Brian Fish was introduced as Montana State’s new men’s basketball coach during a Wednesday press conference in Bozeman, and he made one thing clear: The Bobcats will succeed by doing things the way they’re supposed to be done.
“This is going to be a players-first program,” Fish told a gathering of reporters, fans and administrators. “A program built on doing the right things, playing the right way, treating others the right way and being held accountable, and being proud to be held accountable.
“It’s the only way I know, it’s the only way I’ve been around. Rolling up your sleeves and going to work and figuring out a way.”
Montana State announced Fish as its coach on Tuesday. Athletic director Peter Fields said Fish rose to the top of a pool of more than 120 applicants. Fields and his search committee vetted the field down to 10, and Fish, Fields said, was the obvious choice.
“I (talked) with a lot of people across the country and there were several themes that came forward with Brian: Integrity, loyalty, work ethic, basketball knowledge,” Fields said. “They all were saying that. And these aren’t the people necessarily on his reference list.”
Fish comes to the Bobcats from Oregon, where he served the past four seasons as an assistant under coach Dana Altman. He helped the Ducks reach the second round of the NCAA tournament this season.
In all, Fish spent 13 seasons under Altman in stints at Oregon, Creighton and Marshall. This will be Fish’s first head coaching stint.
Fish replaces Brad Huse, who stepped down on March 18 after eight years as coach. The Bobcats went 107-134 overall (.443) and 64-72 in conference games (.470) under Huse, including a 14-17 record in the 2013-14 season with a 9-11 mark in the league.
The Bobcats had just one winning season under Huse.
“We’re going to work hard, we’re going to play the game the right way,” Fish said. “What’s the right way? The right way is diving on loose balls, taking charges, blocking out, getting after it. People want to know what type of style we’re going to play here? We’re going to play the style it takes to win a basketball game.
“The great thing about it is your team evolves each year. Ideally I’d like to play up-tempo. We played up-tempo this year at Oregon and we were 11th in the country in scoring, but we did it with only 12 turnovers a game. I want to play that way, but we’re going to play the way it takes to win basketball games.”
Fish said he will consider keeping current MSU assistants on board, but said he is in no hurry to fill his staff.
“I want (the team) to get to know me, I want them to see that I’m bought in,” Fish said. “There’s no rush. It’s about the right fit and what helps these young men reach what we’re trying to do.”
One of Fish’s biggest goals, he said, is to win back support from both the students and the community.
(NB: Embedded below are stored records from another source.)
theorem driftCheckOp_only {β : Type} {π : State → β} (hU : Unseen 0x800002000020 π) (x : Int) (y : Int) (z : Int) (s : State) :
    π (driftCheckOp x y z s) = π s := by
  dsimp only [driftCheckOp]
  repeat' first
    | with_reducible rfl
    | with_reducible refine (State.disturb_only (hU.mono (by decide)) _).trans ?_
    | with_reducible refine (hU.wrO (by first | decide | (simp only [wrOk, faultOk, tallyOk, bumpOk, commitOk, List.all_cons, List.all_nil, Bool.and_true] <;> decide) | (split <;> decide) | (split <;> simp only [wrOk, faultOk, tallyOk, bumpOk, commitOk, List.all_cons, List.all_nil, Bool.and_true] <;> decide)) _ _).trans ?_
    | fail_if_no_progress with_reducible refine (hU.cor (by decide) _ _).trans ?_
    | with_reducible refine Unseen.ite ?_ ?_
    | dsimp only
    | split

theorem distClearOp_only {β : Type} {π : State → β} (hU : Unseen 0x800000000000 π) (s : State) :
    π (distClearOp s) = π s := by
  dsimp only [distClearOp]
  repeat' first
    | with_reducible rfl
    | with_reducible refine (State.showRef_only (hU.mono (by decide)) _).trans ?_
    | with_reducible refine (hU.wrO (by first | decide | (simp only [wrOk, faultOk, tallyOk, bumpOk, commitOk, List.all_cons, List.all_nil, Bool.and_true] <;> decide) | (split <;> decide) | (split <;> simp only [wrOk, faultOk, tallyOk, bumpOk, commitOk, List.all_cons, List.all_nil, Bool.and_true] <;> decide)) _ _).trans ?_
    | with_reducible refine Unseen.ite ?_ ?_
    | split

theorem monitorCommitOp_only {β : Type} {π : State → β} (hU : Unseen 0x800008000008 π) (s : State) :
    π (monitorCommitOp s) = π s := by
  dsimp only [monitorCommitOp]
  repeat' first
    | with_reducible rfl
    | with_reducible refine (hU.commit (by first | decide | (simp only [wrOk, faultOk, tallyOk, bumpOk, commitOk, List.all_cons, List.all_nil, Bool.and_true] <;> decide) | (split <;> decide) | (split <;> simp only [wrOk, faultOk, tallyOk, bumpOk, commitOk, List.all_cons, List.all_nil, Bool.and_true] <;> decide)) _ _).trans ?_
    | with_reducible refine (hU.wrO (by first | decide | (simp only [wrOk, faultOk, tallyOk, bumpOk, commitOk, List.all_cons, List.all_nil, Bool.and_true] <;> decide) | (split <;> decide) | (split <;> simp only [wrOk, faultOk, tallyOk, bumpOk, commitOk, List.all_cons, List.all_nil, Bool.and_true] <;> decide)) _ _).trans ?_
    | with_reducible refine Unseen.ite ?_ ?_
    | split


/-! ## Central -/

theorem State.showCreRuns_only {β : Type} {π : State → β} (hU : Unseen 0x1000000000000 π) (s : State) :
    π (State.showCreRuns s) = π s := by
  dsimp only [State.showCreRuns]
  repeat' first
    | with_reducible rfl
    | with_reducible refine (hU.wrO (by first | decide | (simp only [wrOk, faultOk, tallyOk, bumpOk, commitOk, List.all_cons, List.all_nil, Bool.and_true] <;> decide) | (split <;> decide) | (split <;> simp only [wrOk, faultOk, tallyOk, bumpOk, commitOk, List.all_cons, List.all_nil, Bool.and_true] <;> decide)) _ _).trans ?_

theorem baseSeriesIntakeOp_only {β : Type} {π : State → β} (hU : Unseen 0x1000004000400 π) (s : State) :
    π (baseSeriesIntakeOp s) = π s := by
  dsimp only [baseSeriesIntakeOp]
  repeat' first
    | with_reducible rfl
    | with_reducible refine (State.takeAny_only (hU.mono (by decide)) _ _).trans ?_
    | with_reducible refine (hU.wrO (by first | decide | (simp only [wrOk, faultOk, tallyOk, bumpOk, commitOk, List.all_cons, List.all_nil, Bool.and_true] <;> decide) | (split <;> decide) | (split <;> simp only [wrOk, faultOk, tallyOk, bumpOk, commitOk, List.all_cons, List.all_nil, Bool.and_true] <;> decide)) _ _).trans ?_
    | fail_if_no_progress with_reducible refine (hU.cre (by decide) _ _).trans ?_
    | with_reducible refine Unseen.ite ?_ ?_
    | dsimp only
    | split

theorem State.refuseReply_only {β : Type} {π : State → β} (hU : Unseen 0x1c0080000400420 π) (s : State) (lid : Nat) (typ : Nat) (seq : Nat) (status : Nat) :
    π (State.refuseReply s lid typ seq status) = π s := by
  dsimp only [State.refuseReply]
  repeat' first
    | with_reducible rfl
    | with_reducible refine (State.sendPair_only (hU.mono (by decide)) _ _ _ _).trans ?_
    | fail_if_no_progress with_reducible refine (hU.zyp (by decide) _ _).trans ?_
    | with_reducible refine Unseen.ite ?_ ?_
    | split

theorem State.refuseObs_only {β : Type} {π : State → β} {m : Nat} (h0 : Unseen m π) (hm : 0x1c1080000400420 &&& m = 0x1c1080000400420) (s : State) (f : ObsFrame) (status : Nat) (counter : Fld) (bcounter : bumpOk m counter Reg.CRE_FAULT_CNT_SAT = true) :
    π (State.refuseObs s f status counter) = π s := by
  have hU := h0.mono hm
  dsimp only [State.refuseObs]
  repeat' first
    | with_reducible rfl
    | with_reducible refine (h0.bump bcounter _).trans ?_
    | with_reducible refine (State.refuseReply_only (hU.mono (by decide)) _ _ _ _ _).trans ?_
    | with_reducible refine (hU.bump (by first | decide | (simp only [wrOk, faultOk, tallyOk, bumpOk, commitOk, List.all_cons, List.all_nil, Bool.and_true] <;> decide) | (split <;> decide) | (split <;> simp only [wrOk, faultOk, tallyOk, bumpOk, commitOk, List.all_cons, List.all_nil, Bool.and_true] <;> decide)) _).trans ?_

theorem State.dropPart_only {β : Type} {π : State → β} (hU : Unseen 0x1080000000420 π) (s : State) :
    π (State.dropPart s) = π s := by
  dsimp only [State.dropPart]
  repeat' first
    | with_reducible rfl
    | with_reducible refine (hU.bump (by first | decide | (simp only [wrOk, faultOk, tallyOk, bumpOk, commitOk, List.all_cons, List.all_nil, Bool.and_true] <;> decide) | (split <;> decide) | (split <;> simp only [wrOk, faultOk, tallyOk, bumpOk, commitOk, List.all_cons, List.all_nil, Bool.and_true] <;> decide)) _).trans ?_
    | with_reducible refine (hU.fault (by first | decide | (simp only [wrOk, faultOk, tallyOk, bumpOk, commitOk, List.all_cons, List.all_nil, Bool.and_true] <;> decide) | (split <;> decide) | (split <;> simp only [wrOk, faultOk, tallyOk, bumpOk, commitOk, List.all_cons, List.all_nil, Bool.and_true] <;> decide)) _).trans ?_

theorem State.losePart_only {β : Type} {π : State → β} (hU : Unseen 0x1080004000420 π) (s : State) (lid : Nat) :
    π (State.losePart s lid) = π s := by
  dsimp only [State.losePart]
  repeat' first
    | with_reducible rfl
    | with_reducible refine (State.setFilt_only (hU.mono (by decide)) _ _ _).trans ?_
    | with_reducible refine (State.dropPart_only (hU.mono (by decide)) _).trans ?_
Toward the end of this season, MSU’s attendance had fallen below 2,000 for some home games.
“Give us a chance for our program to reinvent itself, to get back going,” Fish said. “I want this state to be a Blue and Gold state. But it starts on campus, spreads out to Bozeman and goes from there.
“Walking in the arena and looking around, if we get that thing full and get it rocking, teams are going to have a hard time winning here. And that’s what we’re going to do.”
Fish, a Seymour, Ind., native, is the 22nd coach in program history. Seven programs that Fish has been associated with as either a player or coach have reached the NCAA tournament. The Bobcats have not played in the NCAA tournament since 1996.
Fish also spent time as an associate head coach under Billings native Brad Holland at San Diego, and also was an assistant on Billy Tubbs’ staff at TCU.
“I couldn’t be happier to be your coach,” Fish said. “But more importantly I couldn’t be happier to be a part of your family.”